Да, я знаю, что с ТобоюСвязан я душой.Между вечностью и мноюВстанет образ Твой.

«Знаю только одно, что безумно люблю» <Вл. Соловьев>. Это и есть моя вечность, моя углубленная стихия, последняя цель, с которой издавна связывалось все происшедшее в моей жизни. Сегодня у меня нет слов, я предпочел бы петь. Написал хорошие стихи, но теперь не пошлю их Тебе. Они совсем другого типа – из Достоевского, и такие христианские, какие я только мог написать под Твоим влиянием. Часто я хочу теперь всех простить. То, что в прошлом году воспринималось с болью и ожесточением, теперь чище и светлее. Из сердца поднимаются такие упругие и сильные стебли, что часто кажется, будто я стою на пороге всерадостного познания – и хочу говорить: «Приидите ко мне вси труждающиеся и обремененнии – и Аз упокою вы.
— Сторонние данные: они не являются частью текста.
-- ==== Sys2Proof/Machine/LaneOps.lean ====
section
/-! DEFINITION. Shared operations of the Lane Controllers that reach no other block: the lead table, the
run list, the end of a run, the park (chapter 7). -/

namespace Sys2Proof.Machine

/-! ## The lead curve (7.2) -/

/-- R122: the lead at speed index `s` from the anchors. -/
def leadAt (anchors : List Nat) (s : Nat) : Nat :=
  if s = 63 then anchors.getD 7 0
  else
    let k := s / 9
    let j := s % 9
    let ak : Int := anchors.getD k 0
    let delta : Int := anchors.getD (k + 1) 0 - ak
    (ak + (delta * j + 4) / 9).toNat

/-- R122: the 64 leads. -/
def expandCurve (anchors : List Nat) : List Nat := (List.range 64).map (leadAt anchors)

/-! ## The run list (7.3) -/

/-- R123: a base span widened by the lead and the run-out, with the number of clamped ends. -/
def widen (lead runOut lc : Nat) (b : Span) : Span × Nat :=
  ({ start := b.start - lead, stop := min lc (b.stop + runOut) },
   (decide (b.start < lead)).toNat + (decide (lc < b.stop + runOut)).toNat)

/-- R123: the merge of runs in start order. `cur` is the last run of the list so far. -/
def mergeRuns (minDwell : Nat) (cur : Span) : List Span → List Span
  | [] => [cur]
  | r :: rest =>
    if r.start < cur.stop + minDwell then
      mergeRuns minDwell { cur with stop := max cur.stop r.stop } rest
    else cur :: mergeRuns minDwell r rest

/-- R123: the run list of a lane and how many ends were clamped. -/
def buildRuns (spans : List Span) (lead runOut minDwell lc : Nat) : List Span × Nat :=
  let widened := spans.map (widen lead runOut lc)
  let clips := (widened.map (·.2)).sum
  match widened.map (·.1) with
  | [] => ([], clips)
  | r :: rest => (mergeRuns minDwell r rest, clips)

/-- The lead at the present speed index (R143). -/
def State.leadNow (s : State) (l : Lane) : Nat := (s.lane.get l).leads.getD s.web.speed 0

/-- R123, R124: a lane's run list built anew from the active sheet, at the speed index last
published; the lead-clipped counter rises by the clamped ends. -/
def rebuilt (s : State) (l : Lane) (x : LaneCtl) : LaneCtl :=
  let it := s.items.lane.get l
  let lc := match s.active? with
    | some p => lcOf p.lSub
    | none => 0
  let (runs, clips) := buildRuns (s.spans l) (x.leads.getD s.web.speed 0) it.runOut it.minDwell lc
  { x with runList := runs, clipped := min (x.clipped + clips) Config.counterMax }

def rebuildLane (l : Lane) (s : State) : State := s.setLane l (rebuilt s l (s.lane.get l))

def rebuildAll (s : State) : State := { s with lane := s.lane.map (rebuilt s) }

/-! ## Ends of runs and parks -/

/-- R137: a park begins. -/
def parkBegin (x : LaneCtl) : LaneCtl :=
  { x with state := .parked, parkTimer := 0, parkExpired := false, parkPending := false }

/-- R121, R129: a run ends or is cut: to PARKED with park pending, else to DWELL; the run in progress
becomes absent and the accumulator's fraction is dropped. -/
def endRun (x : LaneCtl) : LaneCtl :=
  let y := { x with run := none, acc := 0 }
  if x.parkPending then parkBegin y else { y with state := .dwell }

/-- R121: "F has left ON" cuts the runs of every lane in RUN. -/
def cutRuns (s : State) : State :=
  { s with lane := s.lane.map fun _ x => if x.state = .run then endRun x else x }

/-- Whether a phase count lies inside a run. -/
def Span.has (r : Span) (p : Nat) : Bool := r.start ≤ p && p < r.stop

/-- R138: the park timer of a lane at a boundary of F, and whether PARK_EXPIRED is raised. -/
def parkAdvance (timeout : Nat) (x : LaneCtl) : LaneCtl × Bool :=
  if x.state = .parked ∨ x.state = .check then
    let t := min (x.parkTimer + 1) Config.parkMax
    if timeout ≤ t ∧ !x.parkExpired then ({ x with parkTimer := t, parkExpired := true }, true)
    else ({ x with parkTimer := t }, false)
  else (x, false)

/-- R123, R125, R138: one lane at a boundary of F: the tally copied, the list rebuilt, the park timer
advanced. -/
def laneBoundary (l : Lane) (s : State) : State :=
  let x := s.lane.get l
  let x1 := rebuilt s l { x with lastRev := x.tally, tally := 0 }
  let (x2, expired) := parkAdvance (s.items.lane.get l).parkTimeout x1
  raiseIf expired ⟨.parkExpired, .lane l, none, x2.parkTimer⟩ (s.setLane l x2)

/-- The four lanes at a boundary of F (log 10). -/
def lanesBoundary (s : State) : State :=
  laneBoundary .l3 (laneBoundary .l2 (laneBoundary .l1 (laneBoundary .l0 s)))

end Sys2Proof.Machine
end

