-- ==== Sys2Proof/Machine/LaneRequests.lean ====
section
/-! DEFINITION. The requests on foil lanes (chapter 7, coded as R184). -/

namespace Sys2Proof.Machine

/-- LANE_PARK (R137). -/
def execLanePark (lane : Byte) (s : State) : Answer := .next (hostRequest 0x30 (lanePark lane) s)

/-- LANE_RELEASE (R139). -/
def execLaneRelease (lane : Byte) (s : State) : Answer :=
  .next (hostRequest 0x31 (laneRelease lane) s)

/-- ROLL_LOAD (R130). -/
def execRollLoad (lane : Byte) (steps : BitVec 32) (s : State) : Answer :=
  .next (hostRequest 0x32 (rollLoad lane steps) s)

/-- LANE_CHECK (R140). -/
def execLaneCheck (lane : Byte) (s : State) : Answer := .next (hostRequest 0x33 (laneCheck lane) s)

/-- LANE_READ (R143). -/
def execLaneRead (lane : Byte) (s : State) : Answer := .next (hostRequest 0x34 (laneReadReq lane) s)

end Sys2Proof.Machine
end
Ибо бремя Мое легко» <из Евангелия от Матфея, XI, 28, 30>. Жизнь светлая, легкая, прекрасная. К счастью, мы переходим из эпохи чеховских отчаяний в другую, более положительную: «мы отдохнем». И это правда, потому что есть от чего отдыхать: перешли же весь сумрак, близимся к утру. Чего только не было – и романтизм, и скептицизм, и декаденты, и «две бездны». Я ведь не декадент, это напрасно думают. Я позже декадентов. Но, чтобы мне выйти из декадентства современного мне, затягивавшего меня бесформенностью и беспринципностью, нужно было волею Божиею встретить то пленительное, сладостное и великое, что заключено в Тебе. И открылось дремавшее сердце. В Тебе – все спасение от отчаянья, потому что непрестанно можно черпать из живого родника, неиссякающего, неутомимого. Ты нужна мне, как религия. Чувствую, что все, что будет еще когда-нибудь нужно, я найду в Тебе. «Сияй же, указывай путь, веди к недоступному счастью того, кто надежды не знал». Прости, что все цитирую чужих. Но мне надо песен, когда около нет Тебя, воплощенной песни моего духа.

Т в о й

<26 декабря 1902. Петербург)

<…> Сегодня утром я получил Твое письмо о том, как Ты ждала меня, и о «ветре, задувающем свечи». Если бы этот ветер был до сих пор властен надо мной внутренно, как был некогда, это было бы ужасно. Но я чувствую только его последнее озлобление, невозможность повредить в корне. Уже он бессилен, потому что наступило Твое царство. Болезнь временна и пройдет. Это только мелкая досада. А мои «белые думы» далеки от этого смрадного ветра, глубоко гнездятся «у заветных тропинок души». Прости, что я так бессвязен сегодня и вообще не всегда пишу ровно. За окном – весенние струи, тающие снега, Твое дуновение, «песни весенней язык». Мне иногда мучительно хочется встретить Тебя и вместе с Тобой оградиться от всех людей разноцветным щитом любви. Может быть, от некоторых и не надо ограждаться, но теперь я чувствую, что от всех, потому что даже понимающие поймут что-то свое, другое, а не наше; все чужие. Это то, что Ты пишешь мне, это наша одинаковая песня, наше ближайшее. Лучшее в жизни должно быть хранимо. И если это лучшее не перенято от других, то нет причины вверять его и делить с другими, которые не принимали участия в устроении наших тайнодействий, алтарей и священных обрядов; и даже я, больше, чем Ты, связанный с житейским, неодолимо свободен и осенен Твоей девственной Ризой. Вот вчерашнее стихотворение, не то, о кот<ором> я писал, а еще другое и больше идущее к дню Рождества Христова.

Покраснели и гаснут ступени.Ты сказала сама: Приду.У входа в сумрак моленийЯ открыл мое сердце – и жду.Что скажу я Тебе – не знаю.Может быть, от счастья умру.Но, огнем вечерним сгорая,Привлеку и Тебя к костру.Расцветает красное пламя.Неожиданно сны сбылись.Ты идешь. Над храмом, над нами —Беззакатная глубь и высь.

А сейчас вечер 26-го, когда я мог бы видеть Тебя!